Furthermore U.S. oil sanctions against Venezuela, depriving the Maduro regime of most of its income, are beginning to have an effect.
The sanctions became a complete oil embargo on April 28. The U.S. government announced that, as of that date, the United States will take action against anyone who deals with state-owned Petroleos de Venezuela, or PDVSA, or any entity in which the company holds at least a 50-percent stake.
The United States has already moved to put Citgo, the U.S. subsidiary of PDVSA, under the control of Guaidó, who appointed his own board.
The only thing keeping Maduro in power is the support from his army, as well as support from Cuba, China, and Russia.
Guaidó urged his supporters to escalate pressure on the regime with a massive May Day protest on Wednesday that he predicted will be “the largest in the country’s history.”

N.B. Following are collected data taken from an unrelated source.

-- ==== Sys2Proof/Machine/Supply.lean ====
section
/-!
DEFINITION. The supply and its events (R480 to R485, R498), the loss of a synthesiser's lock (R489, Table 21-2), the
links at J2 and J13, the die sensors (R503) and the diagnostics ring (R505, R506).
-/

namespace Sys2Proof.Machine

/-! ## VIN (R482 to R485) -/

/-- What a dip does in every mode but Rest: BLANK_ALL, the cut, the event, the end of a check run (R250), and the Hold of
AUTO_RESUME = 0. -/
def dipActs (t : Int) (s : State) : State :=
  let s := raise Ev.SUPPLY_WARN { s with out := { s.out with supply := true, supplyTo := none } }
  let s := endCheckRun s
  if fget s Reg.PWR_CFG_AUTO_RESUME = 0 ∧ (s.flow.mode = .write ∨ s.flow.mode = .hold) then holdAtOnce 3 .supplyWarn t s
  else assertCut .supplyWarn t s

/-- VIN falls below 10.4 V. In Rest the dip is counted and raised at the wake (R485). -/
def vinBelowWarning (t : Int) (s : State) : State :=
  if s.flow.boot = .held then s
  else
    let s := fcount Reg.PWR_DIP_COUNT_COUNT 1 (fput Reg.PWR_STATUS_WARN 1 (fput Reg.PWR_STATUS_RECOVERING 0 s))
    if s.flow.mode = .rest then { s with pwr := { s.pwr with rest := { s.pwr.rest with dip := true } } }
    else dipActs t s

/-- VIN_BELOW_WARNING. -/
def execVinBelowWarning (t : Nat) (s : State) : Res := .next (vinBelowWarning t s)

/-- The Bell interval in progress, by the shot of its Bell (R484). -/
def bellShot (s : State) : Option Int :=
  match s.armed with
  | some a => if a.tPrev.isSome then a.slots.head?.map (· - 1) else none
  | none => none

/-- VIN has stayed at or above 10.6 V for 200 µs (R483, R484). -/
def supplyRecovery (s : State) : State :=
  if s.flow.boot = .held ∨ fbit s Reg.PWR_STATUS_WARN = false then s
  else
    let s := clearCause 3 (fput Reg.PWR_STATUS_WARN 0 (fput Reg.PWR_STATUS_RECOVERING 0 s))
    let s := { s with out := { s.out with supply := false } }
    if fget s Reg.PWR_CFG_AUTO_RESUME = 1 ∧ s.flow.mode = .write ∧ s.armed.isSome then
      let upTo := match bellShot s with
        | some j => some (j + 2)
        | none => none
      raise Ev.AUTO_RESUME { s with out := { s.out with supplyTo := upTo } }
    else s

/-- SUPPLY_RECOVERY. -/
def execSupplyRecovery (s : State) : Res := .next (supplyRecovery s)

/-- VIN beyond the highest that Table 23-5 allows for any time. -/
def vinBeyond (mv : Nat) : Bool := decide (18000 < mv)

/-- VIN reaches 10.6 V, or falls below it without reaching 10.4 V: the timer of R483 starts, or stops until it is
reached again. -/
def vinCrossing (mv : Nat) (s : State) : State :=
  if s.flow.boot = .held ∨ fbit s Reg.PWR_STATUS_WARN = false then s
  else fput Reg.PWR_STATUS_RECOVERING (if 10600 ≤ mv then 1 else 0) s

/-- VIN_RECOVERY_CROSSING. -/
def execVinRecoveryCrossing (mv : Nat) (s : State) : Res :=
  if vinBeyond mv then .fault .absoluteMaximum else .next (vinCrossing mv s)

/-! ## The rails (R481, R498) -/

/-- An internal rail falls below its warning. -/
def railBelow (r : Nat) (s : State) : State :=
  if s.flow.boot = .held then s else raise Ev.RAIL_WARN (fputBit Reg.PWR_RAIL_WARN_RAILS r true s)

/-- RAIL_BELOW_WARNING. -/
def execRailBelowWarning (rail : Fin 8) (s : State) : Res := .next (railBelow rail.val s)

/-- RAIL_RECOVERY. -/
def execRailRecovery (rail : Fin 8) (s : State) : Res := .next (fputBit Reg.PWR_RAIL_WARN_RAILS rail.val false s)

/-- A sample of VIN and of the rails, in the order of Table 20-9. None is taken before the release of POR (Table 20-11). -/
def railSample (mv : List Nat) (s : State) : State :=
  if s.flow.boot = .held then s
  else
    let mv := mv.zipIdx.map fun p => railReading s p.2 p.1
    let s := match mv with
      | v :: _ => fmin Reg.PWR_VIN_MIN_MV v (fputSat Reg.PWR_VIN_MV v s)
      | [] => s
    (mv.take 9).zipIdx.foldl (fun s p => sample (Src.rail p.2) [p.1] s) s

/-- RAIL_SAMPLE. -/
def execRailSample (mv : List Nat) (s : State) : Res :=
  if vinBeyond (mv.headD 0) then .fault .absoluteMaximum else .next (railSample mv s)

/-! ## Synthesisers (R489, Table 21-2) -/

/-- The CLK_STATUS bits of a synthesiser; those of all of them for the oscillator. -/
def synthBits : Synth → List Nat
  | .bell => [0] | .core => [1] | .proctor => [2] | .dram => [3] | .optical => [4] | .port => [5]
  | .reference => [0, 1, 2, 3, 4, 5]

/-- The lock bit of a synthesiser. -/
def clkBit (n : Nat) : Field := ⟨Reg.CLK_STATUS, n, n⟩

/-- Every engine reports its serializer's loss of lock: LINK_LOSS (R234). -/
def opticsUnlock (s : State) : State :=
  if powered s Dom.OUT then
    declareLinkLoss (stepsNow s) (rset Reg.OUT_TX_FAULT_LO 0xFFFFFFFF (rset Reg.OUT_TX_FAULT_HI 0xFFFFFFFF s))
  else s

/-- The SFP+ link changes state (Table 14-9). -/
def ethLink (up : Bool) (s : State) : State :=
  if powered s Dom.ETH ∧ s.tim.ethUp ≠ up then raise Ev.ETH_LINK { s with tim := { s.tim with ethUp := up } } else s

/-- ETH_LINK_CHANGE. -/
def execEthLinkChange (up : Bool) (s : State) : Res := .next (ethLink up s)

/-- Both cohort ports and J13 go down. -/
def portsDown (s : State) : State :=
  let s := fput Reg.COH_LANES_EAST 0 (fput Reg.COH_LANES_WEST 0 s)
  ethLink false (setHeard .west false (setHeard .east false s))

/-- The response of Table 21-2 to the loss of one lock. -/
def unlockActs (n : Nat) (s : State) : State :=
  if n ≤ 3 then requestHold 0 s else if n = 4 then opticsUnlock s else portsDown s

/-- A synthesiser loses its lock. -/
def unlockOne (s : State) (n : Nat) : State :=
  if fbit s (clkBit n) then
    unlockActs n (raise Ev.CLK_UNLOCK (fcount Reg.CLK_UNLOCK_COUNT_COUNT 1 (fput (clkBit n) 0 s)))
  else s

/-- PLL_UNLOCK. -/
def execPllUnlock (p : Synth) (s : State) : Res := .next ((synthBits p).foldl unlockOne s)

/-- The engines report no PLL unlock any more: the bits of lanes with no alarm of their own clear (R234). -/
def opticsRelock (s : State) : State :=
  (List.range 64).foldl (fun s l => putLanesBit Reg.OUT_TX_FAULT_LO Reg.OUT_TX_FAULT_HI l (laneState s l).alarm s) s

/-- A synthesiser is in lock: its bit is set; the Hold cause of the clocks ends with the last of them, and the engines
of the optical reference report no PLL unlock (Table 21-2). -/
def relockOne (s : State) (n : Nat) : State :=
  let s := fput (clkBit n) 1 s
  if n = 4 then opticsRelock s
  else if n ≤ 3 ∧ holdClocksLocked s ∧ !s.flow.hostHold then clearCause 0 s
  else s

/-- PLL_RELOCK: a locked synthesiser stays as it is. -/
def execPllRelock (p : Synth) (s : State) : Res :=
  .next (((synthBits p).filter fun n => !fbit s (clkBit n)).foldl relockOne s)

/-! ## The PCIe link (R342, Table 14-9) -/

/-- The link has trained, and the host has configured the endpoint. -/
def pcieUp (link : PcieTraining) (width : PcieWidth) (s : State) : State :=
  let bad : Bool := link.rate != .gt32 || width != .x8
  raiseIf (bad && !s.dma.degraded) Ev.PCIE_DEGRADED { s with
    dma := { s.dma with degraded := bad }
    host := { s.host with rate := some link.rate, width := some width
                          payload := 128 * 2 ^ link.payload.val, readRequest := 128 * 2 ^ link.readRequest.val } }

/-- PCIE_LINK_UP. -/
def execPcieLinkUp (link : PcieTraining) (width : PcieWidth) (s : State) : Res := .next (pcieUp link width s)

/-! ## Die sensors (R503) -/

/-- THERMAL_WARN and THERMAL_TRIP after a reading of the die (R503). -/
def tempLimits (warn trip : Bool) (s : State) : State :=
  let wasWarn := s.mon.warn
  let wasTrip := s.mon.trip
  let s := raiseIf (warn && !wasWarn) Ev.THERMAL_WARN { s with mon := { s.mon with warn := warn, trip := trip } }
  if trip && !wasTrip then requestHold 12 (raise Ev.THERMAL_TRIP s)
  else if !trip && wasTrip then clearCause 12 s
  else s

/-- The readings reach the probes. -/
def dieSamples (ts : List Int) (s : State) : State :=
  (ts.take 12).zipIdx.foldl (fun s p => sample (Src.dieTemp p.2) [p.1] s) s

/-- A reading reaches the warning limit, with its hysteresis of 2 °C. -/
def dieWarns (ts : List Int) (s : State) : Bool :=
  let at' : Int := (8 * fget s Reg.MON_TEMP_WARN : Nat)
  if s.mon.warn then ts.any fun t => decide (at' - 16 ≤ t) else ts.any fun t => decide (at' ≤ t)

/-- A reading reaches the trip limit, with its hysteresis of 5 °C. -/
def dieTrips (ts : List Int) (s : State) : Bool :=
  let at' : Int := (8 * actTrip s : Nat)
  if s.mon.trip then ts.any fun t => decide (at' - 40 ≤ t) else ts.any fun t => decide (at' ≤ t)

/-- The readings of the sensors, each in 0.125 °C: the warning and the trip, and the probes. In Rest, with the Proctor off, none
is read until a wake. -/
def dieTemps (ts : List Int) (s : State) : State :=
  if s.flow.boot = .held ∨ (s.flow.mode = .rest ∧ s.pwr.rest.stage = 0 ∧ !s.pwr.rest.waking) then s
  else
    let ts := ts.zipIdx.map fun p => sensorReading s p.2 125 p.1
    let s := dieSamples ts s
    tempLimits (dieWarns ts s) (dieTrips ts s) s

/-- DIE_TEMP_READ. -/
def execDieTempRead (temps : List Int) (s : State) : Res := .next (dieTemps temps s)

/-! ## The diagnostics ring (R505, R506) -/

/-- The 32-byte head of a snapshot. -/
def snapHead (s : State) : List Byte :=
  let p := corePage s
  [0x44, 0x4D, 0x44, 0x53] ++ leBytes 4 s.mon.snapIndex ++ leBytes 6 p.timeS ++ leBytes 4 p.timeNs ++ leBytes 1 p.mode ++
  leBytes 1 p.job ++ leBytes 2 p.layer ++ leBytes 2 p.stripe ++ leBytes 4 p.shot.toNat ++ leBytes 4 0

/-- One probe's part of a snapshot: 148 bytes. -/
def snapProbe (s : State) (p : Nat) : List Byte :=
  leBytes 2 (fget s (Reg.MON_PROBE_SRC_SOURCE p)) ++ leBytes 2 0 ++ captureBytes (captureOf s p)

/-- A snapshot: 2,400 bytes. -/
def snapshot (s : State) : List Byte := snapHead s ++ (List.range 16).flatMap (snapProbe s)

/-- The Skiver stream of a chunk's content: whichever firmware forms, so long as it decodes to the content under R108 to R110. -/
def diagStream (content : List Byte) : List Byte :=
  let enc := Config.diagEncode content
  if skvDecode false content.length enc = .ok content then enc else skvLiterals content.length content

/-- A chunk of snapshots whose first has index `first`, padded to a multiple of 64 bytes. The manual leaves the choice of
the Skiver stream that encodes the content to the firmware. -/
def diagChunk (first : Nat) (content : List Byte) : List Byte :=
  let enc := diagStream content
  let body := [0x44, 0x4D, 0x44, 0x47] ++ leBytes 4 enc.length ++ leBytes 4 content.length ++ leBytes 4 0 ++ leBytes 8 first ++
    leBytes 8 (crcOf crc64 content) ++ enc
  body ++ List.replicate ((64 - body.length % 64) % 64) 0

/-- Write a chunk to the region at the count HEAD, around its end. -/
def writeDiag (bs : List Byte) (s : State) : State :=
  let off := fget s Reg.MON_DIAG_HEAD_BYTES % 2 ^ 30
  let room := 2 ^ 30 - off
  let lo := (region Rgn.diag).lo
  let s := memWrite Port.proctor (lo + off) (bs.take room) s
  if bs.length ≤ room then s else memWrite Port.proctor lo (bs.drop room) s

/-- A chunk is written, or dropped whole when it does not fit (R506). -/
def putChunk (bs : List Byte) (s : State) : State :=
  let head := fget s Reg.MON_DIAG_HEAD_BYTES
  let used := (2 ^ 32 + head - s.mon.acked) % 2 ^ 32
  if 2 ^ 30 - used < bs.length then fcount Reg.MON_DIAG_LOST_COUNT 1 s
  else fput Reg.MON_DIAG_HEAD_BYTES (head + bs.length) (writeDiag bs s)

/-- A snapshot is formed; the 64th makes a chunk. -/
def diagSnapshot (s : State) : State :=
  if fbit s Reg.MON_SNAP_EN ∧ proctorRuns s = true ∧ resting s = false ∧ powered s Dom.MEM = true ∧ s.flow.boot = .over then
    let snaps := s.mon.snaps ++ [snapshot s]
    let index := s.mon.snapIndex + 1
    let s := { s with mon := { s.mon with snapIndex := index, snaps := if snaps.length < 64 then snaps else [] } }
    if snaps.length < 64 then s else putChunk (diagChunk (index - 64) snaps.flatten) s
  else s

/-- DIAG_SNAPSHOT. -/
def execDiagSnapshot (s : State) : Res := .next (diagSnapshot s)

end Sys2Proof.Machine
end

There is more potential trouble in Venezuela, Guaidó believes. A reporter for the Miami Herald wrote on April 29, that Guaidó told him in an interview that the recent arrival of Russian military personnel in Venezuela is a blatant foreign military intervention. “It’s very serious, because foreign military aircraft arrived in Venezuelan soil without authorization from parliament, which is the only one that can authorize foreign military missions of any shape or rank in Venezuela,” Guaidó told the reporter.
Guaidó told the Herald that Maduro “has often denounced [U.S.] interference and intervention, but it turned out that it has been Maduro who has facilitated not only the arrival of these two [Russian] planes, but also the Cuban presence in intelligence and counter-intelligence activities.”